Con esta fórmula que combina historia con actualidad, biografía con ficción, le fue muy bien a Edwards. Es la de otras grandes obras como El inútil de la familia de 2004, sobre Joaquín Edwards Bello, La casa de Dostoievsky de 2008, sobre un Poeta basado en Enrique Lihn, y La muerte de Montaigne de 2011. Explota Edwards con maestría lo que se ha dado en llamar “bio ficción”, donde el novelista tiene la libertad de incluir solo lo que es interesante, a diferencia del laborioso biógrafo, obligado a incluir todo.
Mucho se ha hablado de la impactante tranquilidad de Edwards.
Era tranquilo para todo. Hasta jugaba tenis con tranquilidad. No había pelotazo que lo importunara: lo devolvía sin inmutarse. Más importante, hablaba y escribía con tranquilidad. Sus palabras tenían la naturalidad de la respiración, de un hombre que no busca el gran impacto, pero que lo logra justo por eso.
Y a esa tranquilidad la acompañaba la moderación. Fue de izquierda. Pero reaccionaba instintivamente contra las pasiones ideológicas. Como su gran amigo Mario Vargas Llosa, reaccionó contra las mentiras, las fake news diríamos ahora, que emanaban de la revolución cubana, y de allí se fue volcando hacia el centro. No a la derecha. Al centro, con la moderación que uno esperaría de un hombre tan tranquilo.
En eso él se compara, sin falsa modestia, con ese gran ensayista que fue Montaigne (1533-1592). Escribiendo desde el altillo de una casa en Zapallar, el narrador de Edwards siente una enorme afinidad con Montaigne, por su rechazo al maniqueísmo político, su escepticismo, su tolerancia y razonabilidad durante las terribles guerras religiosas, su independencia frente al poder, su capacidad, propia del ensayista, de escribir a tientas, ensayando sin prejuicios.
También por su resistencia a las abstracciones. Recuerdo una vez haber presentado una novela de Edwards en que con la deformación de quien escribe sobre literatura en vez de crearla, me permití conceptualizaciones abstractas a lo que Edwards se resistió, recordándome que su novela era de personajes de carne y hueso enfrentados a peripecias concretas.
Hay un último tema en que Edwards se compara a Montaigne: la vejez. Al escribir la novela Edwards tenía unos 78 o 79 años y el Montaigne que describe, entre 55 y 59. “Soy casi veinte años mayor que Michel de Montaigne en las vísperas de su desaparición y ya es tiempo que empiece a pensar en los finales míos”, escribe.

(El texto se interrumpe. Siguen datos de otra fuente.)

include h2 in
theorem takeToken_bitToken_of_tree : s.takeToken (bitToken b) = s.treeStep b := by
  have h0 : s.nsym ≠ 0 := fun h => absurd (h ▸ h2) (by decide)
  have h1 : s.nsym ≠ 1 := fun h => absurd (h ▸ h2) (by decide)
  exact State.takeToken_of_tree h0 h1 (tokenBit_bitToken b)

include hp he h2

theorem exec_bit_of_internal (hint : (s.tb.nodeAt (s.tb.child s.cursor b)).isLeaf = false) :
    exec (.decBit (bitToken b)) s = .next { s.accepted with cursor := s.tb.child s.cursor b } :=
  exec_decBit_of_ok hp he
    ((takeToken_bitToken_of_tree (s := s.accepted) h2).trans (State.treeStep_of_internal hint))

theorem exec_bit_of_leaf (hleaf : (s.tb.nodeAt (s.tb.child s.cursor b)).isLeaf = true)
    (hw : s.workLen.toNat < Config.outCap) :
    exec (.decBit (bitToken b)) s =
      .next { s.accepted.emitted (s.tb.nodeAt (s.tb.child s.cursor b)).sym with cursor := s.root } :=
  exec_decBit_of_ok hp he
    ((takeToken_bitToken_of_tree (s := s.accepted) h2).trans (State.treeStep_of_leaf hleaf hw))

theorem exec_bit_of_full (hleaf : (s.tb.nodeAt (s.tb.child s.cursor b)).isLeaf = true)
    (hw : Config.outCap ≤ s.workLen.toNat) :
    exec (.decBit (bitToken b)) s = .next (s.accepted.raiseTxnError .outputOverflow) :=
  exec_decBit_of_error hp he
    ((takeToken_bitToken_of_tree (s := s.accepted) h2).trans (State.treeStep_of_full hleaf hw))

end Tree

/-- Settles O47: one equation of DEC_BIT per outcome, and the bytes by `emitted_read_self` and `emitted_read_of_ne`. -/
theorem treeStepMovesOrEmits : Obligations.TreeStepMovesOrEmits := by
  intro s b c hp he h2 hc
  obtain rfl : c = s.tb.child s.cursor b := hc
  rw [← bitToken_eq]
  refine ⟨fun hint => exec_bit_of_internal hp he h2 hint,
    fun hleaf hw => exec_bit_of_full hp he h2 hleaf (Nat.le_of_eq hw.symm), fun hleaf hw hwf => ?_⟩
  exact ⟨_, exec_bit_of_leaf hp he h2 hleaf hw, rfl,
    emitted_workLen_toNat (s := s.accepted) (s.tb.nodeAt (s.tb.child s.cursor b)).sym hw,
    emitted_read_self (s := s.accepted) _ hwf, fun a ha => emitted_read_of_ne (s := s.accepted) _ hwf ha⟩

/-! ### DEC_BEGIN and DEC_END (R171, R175) -/

/-- The state in which a decode transaction starts (R171). -/
def State.decOpened (s : State) : State :=
  { s.accepted.beginTxn with cursor := s.root, phase := .dec }

theorem exec_decBegin_of_ready {s : State} (hp : s.phase = .ready) : exec .decBegin s = .next s.decOpened :=
  exec_of_legal (beq_iff_eq.2 hp)

section DecEnd

variable {s : State} (hp : s.phase = .dec)
include hp

theorem exec_decEnd_of_dec :
    exec .decEnd s = .next { s.accepted.checkTruncated.commit with phase := .ready } :=
  exec_of_legal (beq_iff_eq.2 hp)

theorem exec_decEnd_of_failed (he : s.txnErr ≠ .none) :
    exec .decEnd s = .next { s.accepted with outLen := 0, resOk := false, phase := .ready } := by
  rw [exec_decEnd_of_dec hp, State.checkTruncated_of_failed (s := s.accepted) he,
    State.commit_of_failed (s := s.accepted) he]

variable (he : s.txnErr = .none)
include he

theorem exec_decEnd_of_inside (h2 : 2 ≤ s.nsym) (hc : s.cursor ≠ s.root) :
    exec .decEnd s = .next { s.accepted with
      txnErr := .truncatedStream, outLen := 0, resOk := false, phase := .ready } := by
  rw [exec_decEnd_of_dec hp, State.checkTruncated_of_inside (s := s.accepted) he h2 hc,
    State.commit_of_failed (s := s.accepted.raiseTxnError .truncatedStream) (by simp)]
  rfl

theorem exec_decEnd_of_boundary (hb : ¬ (2 ≤ s.nsym ∧ s.cursor ≠ s.root)) :
    exec .decEnd s = .next { s.accepted with outLen := s.workLen, resOk := true, phase := .ready } := by
  rw [exec_decEnd_of_dec hp, State.checkTruncated_of_boundary (s := s.accepted) hb,
    State.commit_of_ok (s := s.accepted) he]
  rfl

end DecEnd

/-- Settles O48: one equation of DEC_END per outcome. -/
theorem decEndChecksAndCommits : Obligations.DecEndChecksAndCommits := by
  refine ⟨fun w => decode_eq_ok_iff.trans eq_comm, fun s => ⟨fun hp he => exec_decEnd_of_failed hp he,
    fun hp he h2 hc => exec_decEnd_of_inside hp he h2 hc, fun hp he hb => ?_, fun hp => ?_⟩⟩
  · refine exec_decEnd_of_boundary hp he ?_
    rintro ⟨h2, hc⟩
    rcases hb with hlt | heq
    · exact BitVec.not_lt.2 h2 hlt
    · exact hc heq
  · exact exec_of_illegal (beq_eq_false_iff_ne.2 hp)

/-! ### Codewords are the paths to the leaves (R130, R136) -/

/-- The bits lead from ROOT to the leaf of `x`. -/
def State.leafPath (s : State) (p : List Bool) (x : Sym) : Prop :=
  ∃ k, s.tb.follow p s.root = some k ∧ (s.tb.nodeAt k).isLeaf = true ∧ (s.tb.nodeAt k).sym = x

/-- Two leaves of the tree with one symbol are the same node (R121). -/
theorem State.TreeWf.leaf_injective {s : State} (h : s.TreeWf) {j k : NodeIdx} (hj : j.toNat < s.nsym.toNat)
    (hk : k.toNat < s.nsym.toNat) (hsym : (s.tb.nodeAt j).sym = (s.tb.nodeAt k).sym) : j = k := by
  rcases Nat.lt_trichotomy j.toNat k.toNat with hlt | heq | hlt
  · exact absurd (hsym ▸ h.leaf_order j k hlt hk) (BitVec.lt_irrefl _)
  · exact BitVec.eq_of_toNat_eq heq
  · exact absurd (hsym ▸ h.leaf_order k j hlt hj) (BitVec.lt_irrefl _)

section Model

variable {m : State} (ht : m.TreeWf) (hc : m.CodesWf) (h2 : 2 ≤ m.nsym)
include ht hc h2

theorem State.leafPath_codeword {x : Sym} (hx : m.freqOf x ≠ 0) : m.leafPath (m.ct.codeword x) x := by
  obtain ⟨k, hk, hsym, hpath⟩ := hc.path h2 x hx
  exact ⟨k, hpath, (ht.leaf k hk).1, hsym⟩

/-- No other bits than a present symbol's codeword lead to its leaf. -/
theorem State.leafPath_iff {p : List Bool} {x : Sym} :
    m.leafPath p x ↔ m.freqOf x ≠ 0 ∧ p = m.ct.codeword x := by
  constructor
  · rintro ⟨k, hp, hleaf, rfl⟩
    have hn : 2 ≤ m.nsym.toNat := h2
    have T := ht.isTree (by omega)
    have hk := T.lt_of_leaf (T.follow_lt T.root_lt hp) hleaf
    obtain ⟨-, hw, hpos⟩ := ht.leaf k hk
    have hx : m.freqOf (m.tb.nodeAt k).sym ≠ 0 := hw ▸ count_pos_iff.1 hpos
    obtain ⟨j, hj, hsym, hcode⟩ := hc.path h2 _ hx
    obtain rfl := ht.leaf_injective hj hk hsym
    exact ⟨hx, T.path_unique hp hcode⟩
  · rintro ⟨hx, rfl⟩
    exact State.leafPath_codeword ht hc h2 hx

end Model

/-! ### CURSOR over a stream of bits (R174, R176) -/

/-- Where a bit takes CURSOR: to the child it names, or back to ROOT when that is a leaf (R174). -/
def TreeBuilder.nextCursor (b : TreeBuilder) (root c : NodeIdx) (bit : Bool) : NodeIdx :=
  if (b.nodeAt (b.child c bit)).isLeaf then root else b.child c bit

theorem TreeBuilder.nextCursor_of_leaf {b : TreeBuilder} {root c : NodeIdx} {bit : Bool}
    (h : (b.nodeAt (b.child c bit)).isLeaf = true) : b.nextCursor root c bit = root :=
  if_pos h

theorem TreeBuilder.nextCursor_of_internal {b : TreeBuilder} {root c : NodeIdx} {bit : Bool}
    (h : (b.nodeAt (b.child c bit)).isLeaf = false) : b.nextCursor root c bit = b.child c bit :=
  if_neg (Bool.eq_false_iff.1 h)

/-- Where the bits of a stream take CURSOR. -/
def TreeBuilder.cursorAfter (b : TreeBuilder) (root c : NodeIdx) (bits : List Bool) : NodeIdx :=
  bits.foldl (b.nextCursor root) c

theorem TreeBuilder.cursorAfter_append (b : TreeBuilder) (root c : NodeIdx) (p q : List Bool) :
    b.cursorAfter root c (p ++ q) = b.cursorAfter root (b.cursorAfter root c p) q :=
  List.foldl_append

/-- A path to a leaf takes CURSOR back to ROOT. -/
theorem TreeBuilder.cursorAfter_of_follow_leaf {b : TreeBuilder} {root c k : NodeIdx} {bit : Bool} {p : List Bool}
    (h : b.follow (bit :: p) c = some k) (hk : (b.nodeAt k).isLeaf = true) :
    b.cursorAfter root c (bit :: p) = root := by
  induction p generalizing c bit with
  | nil =>
    obtain ⟨-, hp⟩ := follow_cons_eq_some.1 h
    cases hp
    exact nextCursor_of_leaf hk
  | cons d p ih =>
    obtain ⟨-, hp⟩ := follow_cons_eq_some.1 h
    obtain ⟨hint, -⟩ := follow_cons_eq_some.1 hp
    rw [cursorAfter, List.foldl_cons, nextCursor_of_internal hint]
    exact ih hp

section Stream

variable {m : State} (ht : m.TreeWf) (hc : m.CodesWf) (h2 : 2 ≤ m.nsym)
include ht h2

/-- A path from ROOT to a leaf has a first step. -/
theorem State.leafPath.exists_cons {p : List Bool} {x : Sym} (h : m.leafPath p x) :
    ∃ bit q, p = bit :: q := by
  obtain ⟨k, hp, hleaf, -⟩ := h
  cases p with
  | cons bit q => exact ⟨bit, q, rfl⟩
  | nil =>
    cases hp
    obtain ⟨hn, hlt⟩ := ht.root_internal h2
    exact absurd (hleaf.symm.trans (ht.internal _ hn hlt).1) (by decide)

include hc

theorem State.cursorAfter_codewords {xs : List Sym} (hxs : ∀ x ∈ xs, m.freqOf x ≠ 0) :
    m.tb.cursorAfter m.root m.root (xs.flatMap m.ct.codeword) = m.root := by
  induction xs with
  | nil => rfl
  | cons x xs ih =>
    obtain ⟨hx, hxs⟩ := List.forall_mem_cons.1 hxs
    have hpath := State.leafPath_codeword ht hc h2 hx
    obtain ⟨bit, q, hcode⟩ := hpath.exists_cons ht h2
    obtain ⟨k, hk, hleaf, -⟩ := hpath
    rw [hcode] at hk
    rw [List.flatMap_cons, TreeBuilder.cursorAfter_append, hcode, TreeBuilder.cursorAfter_of_follow_leaf hk hleaf]
    exact ih hxs

/-- Any stream is whole codewords and then a path from ROOT to the internal node under CURSOR. -/
theorem State.exists_codewords_append_path (bits : List Bool) :
    ∃ (xs : List Sym) (p : List Bool), (∀ x ∈ xs, m.freqOf x ≠ 0) ∧ bits = xs.flatMap m.ct.codeword ++ p ∧
      m.tb.follow p m.root = some (m.tb.cursorAfter m.root m.root bits) ∧
      (m.tb.nodeAt (m.tb.cursorAfter m.root m.root bits)).isLeaf = false := by
  have hroot : (m.tb.nodeAt m.root).isLeaf = false := by
    obtain ⟨hn, hlt⟩ := ht.root_internal h2
    exact (ht.internal _ hn hlt).1
  induction bits using List.reverseRecOn with
  | nil => exact ⟨[], [], fun _ h => (nomatch h), rfl, rfl, hroot⟩
  | append_singleton bits bit ih =>
    obtain ⟨xs, p, hxs, hbits, hp, hint⟩ := ih
    have hnext : m.tb.cursorAfter m.root m.root (bits ++ [bit]) =
        m.tb.nextCursor m.root (m.tb.cursorAfter m.root m.root bits) bit :=
      TreeBuilder.cursorAfter_append ..
    generalize m.tb.cursorAfter m.root m.root bits = c at hp hint hnext
    have hstep : m.tb.follow (p ++ [bit]) m.root = some (m.tb.child c bit) :=
      TreeBuilder.follow_concat_eq_some.2 ⟨c, hp, hint, rfl⟩
    cases hleaf : (m.tb.nodeAt (m.tb.child c bit)).isLeaf with
    | false =>
      rw [hnext, TreeBuilder.nextCursor_of_internal hleaf]
      exact ⟨xs, p ++ [bit], hxs, by rw [hbits, List.append_assoc], hstep, hleaf⟩
    | true =>
      obtain ⟨hx, hcode⟩ := (State.leafPath_iff ht hc h2).1 ⟨_, hstep, hleaf, rfl⟩
      rw [hnext, TreeBuilder.nextCursor_of_leaf hleaf]
      refine ⟨xs ++ [_], [], List.forall_mem_append.2 ⟨hxs, fun y hy => List.mem_singleton.1 hy ▸ hx⟩, ?_, rfl, hroot⟩
      rw [List.flatMap_append, List.flatMap_singleton, List.append_nil, ← hcode, ← List.append_assoc, ← hbits]

/-- A stream takes CURSOR to ROOT exactly when it is whole codewords. -/
theorem State.cursorAfter_eq_root_iff (bits : List Bool) :
    m.tb.cursorAfter m.root m.root bits = m.root ↔
      ∃ xs : List Sym, (∀ x ∈ xs, m.freqOf x ≠ 0) ∧ bits = xs.flatMap m.ct.codeword := by
  constructor
  · intro hroot
    obtain ⟨xs, p, hxs, hbits, hp, -⟩ := State.exists_codewords_append_path ht hc h2 bits
    rw [hroot] at hp
    have hn : 2 ≤ m.nsym.toNat := h2
    have hnil : p = [] := (ht.isTree (by omega)).path_unique hp rfl
    exact ⟨xs, hxs, by rw [hbits, hnil, List.append_nil]⟩
  · rintro ⟨xs, hxs, rfl⟩
    exact State.cursorAfter_codewords ht hc h2 hxs

end Stream

/-! ### A stream of DEC_BITs (R170) -/

/-- The commands of a stream of bits. -/
def bitCommands (bits : List Bool) : List Instr :=
  (bits.map bitToken).map .decBit

/-- A token that leaves no data error met none, and took CURSOR where the tree says. -/
theorem exec_bit_without_error {s u : State} (hp : s.phase = .dec) (h2 : 2 ≤ s.nsym) {bit : Bool}
    (h : exec (.decBit (bitToken bit)) s = .next u) (hu : u.txnErr = .none) :
    s.txnErr = .none ∧ ∃ o k, u = { s.accepted with
      outbuf := o, workLen := k, cursor := s.tb.nextCursor s.root s.cursor bit } := by
  by_cases he : s.txnErr = .none
  · refine ⟨he, ?_⟩
    cases hleaf : (s.tb.nodeAt (s.tb.child s.cursor bit)).isLeaf with
    | false =>
      cases h.symm.trans (exec_bit_of_internal hp he h2 hleaf)
      exact ⟨_, _, by rw [TreeBuilder.nextCursor_of_internal hleaf]⟩
    | true =>
      rw [TreeBuilder.nextCursor_of_leaf hleaf]
      by_cases hw : s.workLen.toNat < Config.outCap
      · cases h.symm.trans (exec_bit_of_leaf hp he h2 hleaf hw)
        exact ⟨_, _, rfl⟩
      · cases h.symm.trans (exec_bit_of_full hp he h2 hleaf (Nat.le_of_not_lt hw))
        cases hu
  · cases h.symm.trans (exec_decBit_of_failed hp he _)
    exact absurd hu he

theorem exec_decBit_frame {s u : State} {t : Byte} (h : exec (.decBit t) s = .next u) :
    u.phase = s.phase ∧ u.nsym = s.nsym := by
  rcases exec_cases h with ⟨-, rfl⟩ | ⟨-, rfl⟩
  · obtain ⟨m, k, c, e, he, -⟩ := effect_decBit_frame t s.accepted
    rw [he]
    exact ⟨rfl, rfl⟩
  · exact ⟨rfl, rfl⟩

/-- A stream that leaves no data error took CURSOR where the tree says. -/
theorem execAll_bits_cursor {s t : State} (hp : s.phase = .dec) (h2 : 2 ≤ s.nsym) {bits : List Bool}
    (h : execAll (bitCommands bits) s = .next t) (he : t.txnErr = .none) :
    s.txnErr = .none ∧ t.root = s.root ∧ t.cursor = s.tb.cursorAfter s.root s.cursor bits := by
  induction bits generalizing s with
  | nil =>
    cases h
    exact ⟨he, rfl, rfl⟩
  | cons bit bits ih =>
    obtain ⟨u, hu⟩ := exec_next (.decBit (bitToken bit)) s
    have hrest : execAll (bitCommands bits) u = .next t := (execAll_cons_of_next hu).symm.trans h
    obtain ⟨hphase, hn⟩ := exec_decBit_frame hu
    obtain ⟨hue, hroot, hcur⟩ := ih (hphase.trans hp) (hn.symm ▸ h2) hrest
    obtain ⟨hse, o, k, rfl⟩ := exec_bit_without_error hp h2 hu hue
    exact ⟨hse, hroot, hcur⟩

/-- Settles O50: the tokens take CURSOR where the tree says (`execAll_bits_cursor`), which is ROOT exactly after whole codewords
(`State.cursorAfter_eq_root_iff`). -/
theorem cursorAtRootMeansWholeCodewords : Obligations.CursorAtRootMeansWholeCodewords := by
  intro s t bits hp ht hc h2 h he
  rw [execAll_cons_of_next (exec_decBegin_of_ready hp)] at h
  obtain ⟨-, hroot, hcur⟩ := execAll_bits_cursor (s := s.decOpened) rfl h2 h he
  rw [hcur, hroot]
  exact State.cursorAfter_eq_root_iff ht hc h2 bits

/-! ### Decoding what was encoded (R177) -/

/-- An error-free decode transaction over the model of `m` stands between two codewords, with output `out`. -/
structure State.Decoded (s m : State) (out : List Sym) : Prop where
  phase : s.phase = .dec
  txnErr : s.txnErr = .none
  tb : s.tb = m.tb
  nsym : s.nsym = m.nsym
  root : s.root = m.root
  wf : s.outbuf.wf = true
  written : s.written = out
  cursor : s.cursor = s.root
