-- ==== Sys2Proof/Machine/State.lean ====
section
/-!
DEFINITION. The state of the block (10_state.md, R15) as plain data, with the host's side of the two ports (20_memory.md, R25, R26), and
the state after reset (R106). The working variables and the schedule are local to `compress` (R23, log 6); K is a constant (R52).
-/

namespace Sys2Proof.Machine

/-- The PendingBuffer's bytes by index (R27), the block's only memory: cells of strictly rising address below 64 (`Memory.wf`). An
index that is not listed has not been written since reset and holds no value the spec gives (R18, R106). Log 5. -/
abbrev Memory := List Host.Cell

/-- The phase of the digest context (R20). The value 3 of the 2-bit field "is never held". -/
inductive Phase where
  /-- Just constructed: after reset or INIT. -/
  | empty
  /-- After at least one UPD. -/
  | accumulating
  /-- After FIN; only INIT or reset leaves it (R84). -/
  | finalized
  deriving DecidableEq, Repr

/-- The usage faults a command can raise (R91); NONE (code 0) is the absence of one. -/
inductive UsageFault where
  /-- Code 1, any word that decodes as ILLEGAL. -/
  | illegal
  /-- Code 2, UPD in phase Finalized. -/
  | updAfterFinal
  /-- Code 3, FIN in phase Finalized. -/
  | finAfterFinal
  /-- Code 4, RDD outside phase Finalized. -/
  | rddNotFinal
  /-- Code 5, UPD past the BitCounter's range. -/
  | cntOverflow
  deriving DecidableEq, Repr

/-- One offer on the command port (R25, R33): the words on `cmd_word` and `cmd_data`. -/
structure CommandPair where
  word : Word
  data : Word
  deriving DecidableEq, Repr

/-- What the host drives on the block's input ports at one transfer opportunity (R25). Log 1. -/
structure PortInput where
  /-- `rst_n`: `false` asserts reset (R106). -/
  rstN : Bool
  /-- `cmd_valid` with `cmd_word` and `cmd_data`; `none` is `cmd_valid` = 0. -/
  cmd : Option CommandPair
  /-- `rsp_ready`. -/
  rspReady : Bool
  deriving DecidableEq, Repr

/-- The state of one instance of the block (R15), and the host's side of its ports. -/
structure State where
  /-- DigestState `H[0..7]` (R16). -/
  H : Vector Word 8
  /-- PendingBuffer `buf[0..63]` (R18, R27). -/
  buf : Memory
  /-- PendingBuffer length `len` (R18). -/
  len : BitVec 6
  /-- BitCounter `cnt` (R19). -/
  cnt : BitVec 64
  /-- Phase of the context (R20). -/
  phase : Phase
  /-- STATUS.ERR (R21, R90). -/
  err : Bool
  /-- STATUS.ERRCODE (R21, R91). -/
  errCode : BitVec 4
  /-- The response register with its valid bit (R29): `none` when no response is pending. Log 7. -/
  rsp : Option Word
  /-- What the host drives from here on, one sample a step (the model's own field, log 1). -/
  inputs : List PortInput
  /-- The response words the host has taken, oldest first (R26; the model's own field, log 2). -/
  delivered : List Word
  deriving DecidableEq, Repr

/-- Why a step stops the machine with a fault. There is no such reason: a usage fault is recorded in STATUS and the block goes on
(R90), and every accepted command completes (R114). Raised by nothing. Log 8. -/
inductive Fault : Type
  deriving DecidableEq, Repr

/-- Why a command has no meaning. -/
inductive Refusal where
  /-- Raised by an arm of `exec` whose instruction has no meaning yet: none. Safe: the model stops where the block goes on. -/
  | notModelled (mnemonic : String)
  deriving DecidableEq, Repr

/-- The state right after reset (R106). The spec gives the PendingBuffer no value (nothing is listed, log 5); the host's side is empty
(log 1, log 2). -/
def State.reset : State where
  H := IV
  buf := []
  len := 0
  cnt := 0
  phase := .empty
  err := false
  errCode := 0
  rsp := none
  inputs := []
  delivered := []

end Sys2Proof.Machine
end

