-- ==== Sys2Proof/Machine/Ops.lean ====
section
/-!
DEFINITION. The named operations over the state: the PendingBuffer's cells, taking a usage fault (the block's only exception, R90; there
is no trap entry and no trap return, R93, R94), the response register (R29), the absorb step (R69), reset (R106, R107), and what a
sample of the input ports makes the block do (R25).
-/

namespace Sys2Proof.Machine

/-! ## The PendingBuffer's cells -/

/-- The byte listed at index `a`; `none` where nothing has been written. -/
def Memory.read : Memory → Nat → Option Byte
  | [], _ => none
  | (k, b) :: m, a => if a = k then some b else Memory.read m a

/-- The cells after byte `b` is written at index `a`, in rising order. -/
def Memory.write : Memory → Nat → Byte → Memory
  | [], a, b => [(a, b)]
  | (k, c) :: m, a, b =>
    if a < k then (a, b) :: (k, c) :: m else if a = k then (a, b) :: m else (k, c) :: Memory.write m a b

/-- The canonical form of the PendingBuffer's cells: strictly rising addresses, all below 64 (R18). An unlisted index reads as no
value, so no cell can equal what an unlisted index reads as. -/
abbrev Memory.wf (m : Memory) : Prop := (m.map Prod.fst).Pairwise (· < ·) ∧ ∀ c ∈ m, c.1 < 64

/-- The byte a compression reads at index `a`: the one written, else the free value (R18). Log 5. -/
def byteAt (m : Memory) (a : Nat) : Byte := (m.read a).getD (Config.unwrittenByte a)

/-- `buf[0..k-1]`. -/
def bufPrefix (m : Memory) (k : Nat) : List Byte := (List.range k).map (byteAt m)

/-- The 64 bytes a compression reads whole (R27). -/
def blockOf (m : Memory) : List Byte := bufPrefix m 64

/-- The absorbed bytes not yet compressed, `buf[0..len-1]`, in arrival order (R18). -/
def pending (s : State) : List Byte := bufPrefix s.buf s.len.toNat

/-! ## Taking a usage fault -/

/-- `raise UsageFault(code)`: ERRCODE keeps the first code since reset, ERR becomes 1, and nothing else changes (R13, R90). -/
def raiseUsageFault (f : UsageFault) (s : State) : State :=
  { s with err := true, errCode := errCodeAfter s.err s.errCode f }

/-! ## The response register -/

/-- `respond(w)`: load the response register and set its valid bit (R29). -/
def respond (w : Word) (s : State) : State := { s with rsp := some w }

/-- The response port at a sample: the host takes the pending word `w` when `rsp_ready` = 1, which clears the valid bit (R29). -/
def deliver (w : Word) (ready : Bool) (s : State) : State :=
  if ready then { s with rsp := none, delivered := s.delivered ++ [w] } else s

/-! ## The absorb step -/

/-- `absorb(b)`: the only writer of `buf` and the only caller of the compression core (R69). -/
def absorb (b : Byte) (s : State) : State :=
  let buf := s.buf.write s.len.toNat b
  if s.len.toNat + 1 = 64 then { s with H := compress s.H (blockOf buf), buf := buf, len := 0 }
  else { s with buf := buf, len := s.len + 1 }

/-- The absorb step for each byte of a sequence, in order. -/
def absorbAll (bytes : List Byte) (s : State) : State := bytes.foldl (fun s b => absorb b s) s

/-- One byte of padding: the BitCounter takes 8 more, modulo 2^64, and the byte is absorbed (R76, R80). -/
def absorbPadByte (b : Byte) (s : State) : State := absorb b { s with cnt := s.cnt + 8 }

/-- FIN's loop over the padding bytes (R76, R79). -/
def absorbPad (bytes : List Byte) (s : State) : State := bytes.foldl (fun s b => absorbPadByte b s) s

/-! ## Reset and the ports -/

/-- Reset gives exactly the state of R106; an undelivered response is discarded (R107). The host's side stays: what it drives next and
what it has already taken (log 3). -/
def resetBlock (s : State) : State := { State.reset with inputs := s.inputs, delivered := s.delivered }

/-- `cmd_ready` as far as the untimed model shows it (R25): 0 in reset and while a response is undelivered. -/
def cmdReady (i : PortInput) (s : State) : Bool := i.rstN && s.rsp.isNone

/-- `rsp_valid` (R25, R29, R106); `rsp_word` is then the word the response register holds. -/
def rspValid (i : PortInput) (s : State) : Bool := i.rstN && s.rsp.isSome

/-- What one sample of the input ports makes the block do. -/
inductive PortAction where
  /-- `rst_n` = 0 (R106, R107). -/
  | reset
  /-- A response is undelivered, so `cmd_ready` = 0: only the response port can move (R29, R111). -/
  | respondPort (w : Word) (ready : Bool)
  /-- A command transfer: `cmd_valid` and `cmd_ready` are both 1 (R25). -/
  | accept (c : CommandPair)
  /-- No transfer: the block keeps its state (R101). -/
  | idle
  deriving DecidableEq, Repr

/-- The action of a sample: reset overrides every command (R92), an undelivered response blocks the command port (R29). -/
def portAction (i : PortInput) (s : State) : PortAction :=
  if i.rstN then
    match s.rsp with
    | some w => .respondPort w i.rspReady
    | none =>
      match i.cmd with
      | some c => .accept c
      | none => .idle
  else .reset

/-- The host offers the command `c`, and nothing else, at the next transfer opportunity. -/
def offerOnly (c : CommandPair) : PortInput := { rstN := true, cmd := some c, rspReady := false }

/-- `s` with the command `c` offered at the next transfer opportunity and no response left to deliver, so that the very next step
accepts `c`. Log 4. -/
def placeCommand (c : CommandPair) (s : State) : State := { s with rsp := none, inputs := offerOnly c :: s.inputs }

end Sys2Proof.Machine
end

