-- ==== Sys2Proof/Machine/Finalization.lean ====
section
/-!
DEFINITION. The finalization command FIN (42_finalization.md).
-/

namespace Sys2Proof.Machine

/-- FIN: absorb the padding made from `len` and the BitCounter as FIN finds them (R77), then phase Finalized; the digest is in `H`
(R76). -/
def execFin (s : State) : Host.Outcome State Fault Refusal :=
  if s.phase = .finalized then .next (raiseUsageFault .finAfterFinal s)
  else .next { absorbPad (pad s.len.toNat s.cnt) s with phase := .finalized }

end Sys2Proof.Machine
end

Edwards entonces simpatiza con los achaques que sufre el avejentado Montaigne, y también con algún arrebato erótico. Lo visita Marie de Gournay, una admiradora de 22 años cuando Montaigne ya tiene 55. En su típico estilo conjetural, el narrador cuenta que Montaigne frente a la joven “se sentiría probablemente avergonzado de su propia excitación. A lo mejor, a pesar de los años, notaba en su bajo vientre una erección fuerte, y una vez más se hacía preguntas acerca de ese órgano tan ajeno a la voluntad personal, que a veces, sin que uno lo quisiera, dormía, y que otras, en el momento menos pensado, despertaba y levantaba la tela del pantalón en forma curiosamente indiscreta.”
Desde el altillo en que escribe sobre Montaigne en Zapallar dice el narrador que podría divisar el cementerio, si no fuera por un saliente rocoso. Piensa que le gustaría ser enterrado allí, pero los sitios los asigna el cura y él no frecuenta la iglesia. Es que Edwards, si bien es parte de la misma alta burguesía que satiriza, es también un escritor y por eso mismo dice sentir que en Zapallar es “un lobo estepario”.
Edwards en realidad era resistido por la derecha y la izquierda, pero era tan querible, tan genuino, tan exento de falsedades y de mala fe, que muchos lo perdonaban. Y somos muchos los que lo vamos a extrañar mucho. En cuanto a ese cementerio de Zapallar, donde yace José Donoso con preciosa vista al mar, a Edwards le ganó el saliente rocoso. No le quedó más remedio que morir en Madrid.